### Provided records
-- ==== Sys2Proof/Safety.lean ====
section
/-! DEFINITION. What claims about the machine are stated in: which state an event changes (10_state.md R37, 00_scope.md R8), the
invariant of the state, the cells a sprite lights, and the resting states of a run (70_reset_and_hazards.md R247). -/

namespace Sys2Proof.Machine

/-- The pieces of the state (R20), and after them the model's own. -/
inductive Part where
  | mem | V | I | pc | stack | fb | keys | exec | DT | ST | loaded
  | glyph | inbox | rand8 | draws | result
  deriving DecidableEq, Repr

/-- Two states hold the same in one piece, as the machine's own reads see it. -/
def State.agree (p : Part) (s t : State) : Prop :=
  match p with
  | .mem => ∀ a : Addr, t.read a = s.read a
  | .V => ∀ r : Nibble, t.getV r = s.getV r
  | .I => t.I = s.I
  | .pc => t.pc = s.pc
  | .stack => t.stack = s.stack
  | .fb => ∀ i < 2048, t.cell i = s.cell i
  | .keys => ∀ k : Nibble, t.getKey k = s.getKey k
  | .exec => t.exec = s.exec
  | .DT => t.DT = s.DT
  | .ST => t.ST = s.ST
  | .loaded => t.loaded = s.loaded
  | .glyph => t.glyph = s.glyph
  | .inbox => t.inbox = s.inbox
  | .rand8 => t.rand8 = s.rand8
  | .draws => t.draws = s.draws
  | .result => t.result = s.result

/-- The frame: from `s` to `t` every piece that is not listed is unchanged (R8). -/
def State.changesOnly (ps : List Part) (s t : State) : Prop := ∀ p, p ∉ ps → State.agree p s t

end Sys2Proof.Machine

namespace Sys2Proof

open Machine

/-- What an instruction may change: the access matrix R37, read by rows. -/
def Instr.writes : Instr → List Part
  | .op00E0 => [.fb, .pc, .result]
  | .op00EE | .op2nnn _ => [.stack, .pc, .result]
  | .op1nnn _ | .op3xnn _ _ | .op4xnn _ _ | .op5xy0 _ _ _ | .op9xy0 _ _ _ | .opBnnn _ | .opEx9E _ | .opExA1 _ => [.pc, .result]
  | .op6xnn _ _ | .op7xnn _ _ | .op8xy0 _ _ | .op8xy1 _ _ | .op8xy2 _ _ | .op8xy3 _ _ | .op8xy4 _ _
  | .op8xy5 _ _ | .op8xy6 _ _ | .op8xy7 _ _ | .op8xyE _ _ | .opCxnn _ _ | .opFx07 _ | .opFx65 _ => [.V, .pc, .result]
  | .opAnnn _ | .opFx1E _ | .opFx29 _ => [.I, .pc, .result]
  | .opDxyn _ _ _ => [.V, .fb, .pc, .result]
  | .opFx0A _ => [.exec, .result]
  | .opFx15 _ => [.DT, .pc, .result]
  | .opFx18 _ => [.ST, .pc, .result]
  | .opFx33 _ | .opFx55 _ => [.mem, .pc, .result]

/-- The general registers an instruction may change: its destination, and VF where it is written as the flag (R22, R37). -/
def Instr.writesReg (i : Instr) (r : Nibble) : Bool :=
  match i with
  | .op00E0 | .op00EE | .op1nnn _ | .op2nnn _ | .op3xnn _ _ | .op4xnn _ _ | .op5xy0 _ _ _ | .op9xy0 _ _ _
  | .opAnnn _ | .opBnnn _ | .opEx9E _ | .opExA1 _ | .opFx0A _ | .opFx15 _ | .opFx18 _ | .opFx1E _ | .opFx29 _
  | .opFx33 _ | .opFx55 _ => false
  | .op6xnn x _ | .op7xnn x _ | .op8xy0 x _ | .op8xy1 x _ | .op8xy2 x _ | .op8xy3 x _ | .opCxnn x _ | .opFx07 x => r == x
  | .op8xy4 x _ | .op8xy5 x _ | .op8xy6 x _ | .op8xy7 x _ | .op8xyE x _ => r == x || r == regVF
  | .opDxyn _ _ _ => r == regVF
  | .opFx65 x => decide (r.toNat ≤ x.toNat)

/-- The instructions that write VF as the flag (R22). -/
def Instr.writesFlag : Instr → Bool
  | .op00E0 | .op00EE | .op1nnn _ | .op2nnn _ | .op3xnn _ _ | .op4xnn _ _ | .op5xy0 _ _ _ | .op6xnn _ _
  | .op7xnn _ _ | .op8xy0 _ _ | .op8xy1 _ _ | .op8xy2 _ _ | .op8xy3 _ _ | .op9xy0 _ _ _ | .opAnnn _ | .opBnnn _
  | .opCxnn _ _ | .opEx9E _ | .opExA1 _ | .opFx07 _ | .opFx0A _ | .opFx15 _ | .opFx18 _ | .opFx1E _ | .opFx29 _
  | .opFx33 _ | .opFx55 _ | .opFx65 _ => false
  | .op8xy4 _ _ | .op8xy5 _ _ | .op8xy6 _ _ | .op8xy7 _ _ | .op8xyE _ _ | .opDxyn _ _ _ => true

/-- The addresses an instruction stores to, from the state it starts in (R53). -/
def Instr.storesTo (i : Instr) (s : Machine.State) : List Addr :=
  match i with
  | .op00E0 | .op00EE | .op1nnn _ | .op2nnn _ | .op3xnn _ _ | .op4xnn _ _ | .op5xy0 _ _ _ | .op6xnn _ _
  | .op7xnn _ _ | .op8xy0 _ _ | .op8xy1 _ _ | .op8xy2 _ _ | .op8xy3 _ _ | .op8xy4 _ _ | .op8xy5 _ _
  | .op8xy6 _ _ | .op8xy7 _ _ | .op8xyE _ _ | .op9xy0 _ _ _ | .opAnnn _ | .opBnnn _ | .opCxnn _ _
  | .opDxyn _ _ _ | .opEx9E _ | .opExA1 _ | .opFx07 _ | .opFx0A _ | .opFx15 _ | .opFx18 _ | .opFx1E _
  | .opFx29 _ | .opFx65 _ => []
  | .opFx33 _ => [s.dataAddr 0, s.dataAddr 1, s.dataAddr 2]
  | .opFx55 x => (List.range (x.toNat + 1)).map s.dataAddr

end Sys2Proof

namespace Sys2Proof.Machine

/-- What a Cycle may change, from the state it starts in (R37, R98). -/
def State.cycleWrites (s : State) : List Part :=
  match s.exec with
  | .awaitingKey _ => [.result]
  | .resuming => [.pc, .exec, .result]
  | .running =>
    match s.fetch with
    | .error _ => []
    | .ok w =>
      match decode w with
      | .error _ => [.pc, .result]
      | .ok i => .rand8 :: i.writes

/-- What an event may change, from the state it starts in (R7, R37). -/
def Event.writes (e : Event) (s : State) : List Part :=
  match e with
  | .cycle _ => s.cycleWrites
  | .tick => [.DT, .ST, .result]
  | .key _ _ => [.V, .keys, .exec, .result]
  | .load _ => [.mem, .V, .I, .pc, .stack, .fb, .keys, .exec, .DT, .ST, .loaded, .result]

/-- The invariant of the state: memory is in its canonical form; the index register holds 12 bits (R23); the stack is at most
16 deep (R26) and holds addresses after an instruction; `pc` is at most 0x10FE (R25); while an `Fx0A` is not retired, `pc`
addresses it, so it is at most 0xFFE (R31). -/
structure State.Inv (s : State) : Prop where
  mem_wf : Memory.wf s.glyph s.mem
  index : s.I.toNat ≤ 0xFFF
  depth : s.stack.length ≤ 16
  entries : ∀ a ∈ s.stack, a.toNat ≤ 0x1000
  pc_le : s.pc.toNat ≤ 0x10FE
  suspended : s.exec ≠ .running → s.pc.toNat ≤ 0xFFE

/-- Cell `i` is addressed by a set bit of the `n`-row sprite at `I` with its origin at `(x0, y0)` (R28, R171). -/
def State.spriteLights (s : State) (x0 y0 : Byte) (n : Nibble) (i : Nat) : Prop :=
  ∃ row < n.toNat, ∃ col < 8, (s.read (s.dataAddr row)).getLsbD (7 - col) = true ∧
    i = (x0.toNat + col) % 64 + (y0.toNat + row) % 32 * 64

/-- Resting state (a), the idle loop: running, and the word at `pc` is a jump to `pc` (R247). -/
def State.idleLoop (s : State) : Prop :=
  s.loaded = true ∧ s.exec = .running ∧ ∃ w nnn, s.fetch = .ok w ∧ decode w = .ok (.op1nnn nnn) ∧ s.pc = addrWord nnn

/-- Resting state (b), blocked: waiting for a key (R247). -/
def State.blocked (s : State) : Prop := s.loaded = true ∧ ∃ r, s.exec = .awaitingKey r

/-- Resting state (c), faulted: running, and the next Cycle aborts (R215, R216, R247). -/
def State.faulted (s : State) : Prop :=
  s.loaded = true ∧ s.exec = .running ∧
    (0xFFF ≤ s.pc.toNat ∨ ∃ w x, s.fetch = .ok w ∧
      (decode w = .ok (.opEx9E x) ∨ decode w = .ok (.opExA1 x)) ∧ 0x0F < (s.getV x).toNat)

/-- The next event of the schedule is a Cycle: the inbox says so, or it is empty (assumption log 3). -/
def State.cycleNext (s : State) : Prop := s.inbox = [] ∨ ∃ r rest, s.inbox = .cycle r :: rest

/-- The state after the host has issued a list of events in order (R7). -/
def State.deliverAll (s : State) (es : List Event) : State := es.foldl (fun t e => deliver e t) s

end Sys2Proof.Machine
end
######
■ Problem requirements ■
Output the listing above word for word, from the opening line through the line that contains "[.stack, .pc, .result]", and leave out everything after it.

■ Task answer ■
-- ==== Sys2Proof/Safety.lean ====
section
/-! DEFINITION. What claims about the machine are stated in: which state an event changes (10_state.md R37, 00_scope.md R8), the
invariant of the state, the cells a sprite lights, and the resting states of a run (70_reset_and_hazards.md R247). -/

namespace Sys2Proof.Machine

/-- The pieces of the state (R20), and after them the model's own. -/
inductive Part where
  | mem | V | I | pc | stack | fb | keys | exec | DT | ST | loaded
  | glyph | inbox | rand8 | draws | result
  deriving DecidableEq, Repr

/-- Two states hold the same in one piece, as the machine's own reads see it. -/
def State.agree (p : Part) (s t : State) : Prop :=
  match p with
  | .mem => ∀ a : Addr, t.read a = s.read a
  | .V => ∀ r : Nibble, t.getV r = s.getV r
  | .I => t.I = s.I
  | .pc => t.pc = s.pc
  | .stack => t.stack = s.stack
  | .fb => ∀ i < 2048, t.cell i = s.cell i
  | .keys => ∀ k : Nibble, t.getKey k = s.getKey k
  | .exec => t.exec = s.exec
  | .DT => t.DT = s.DT
  | .ST => t.ST = s.ST
  | .loaded => t.loaded = s.loaded
  | .glyph => t.glyph = s.glyph
  | .inbox => t.inbox = s.inbox
  | .rand8 => t.rand8 = s.rand8
  | .draws => t.draws = s.draws
  | .result => t.result = s.result

/-- The frame: from `s` to `t` every piece that is not listed is unchanged (R8). -/
def State.changesOnly (ps : List Part) (s t : State) : Prop := ∀ p, p ∉ ps → State.agree p s t

end Sys2Proof.Machine

namespace Sys2Proof

open Machine

/-- What an instruction may change: the access matrix R37, read by rows. -/
def Instr.writes : Instr → List Part
  | .op00E0 => [.fb, .pc, .result]
  | .op00EE | .op2nnn _ => [.stack, .pc, .result]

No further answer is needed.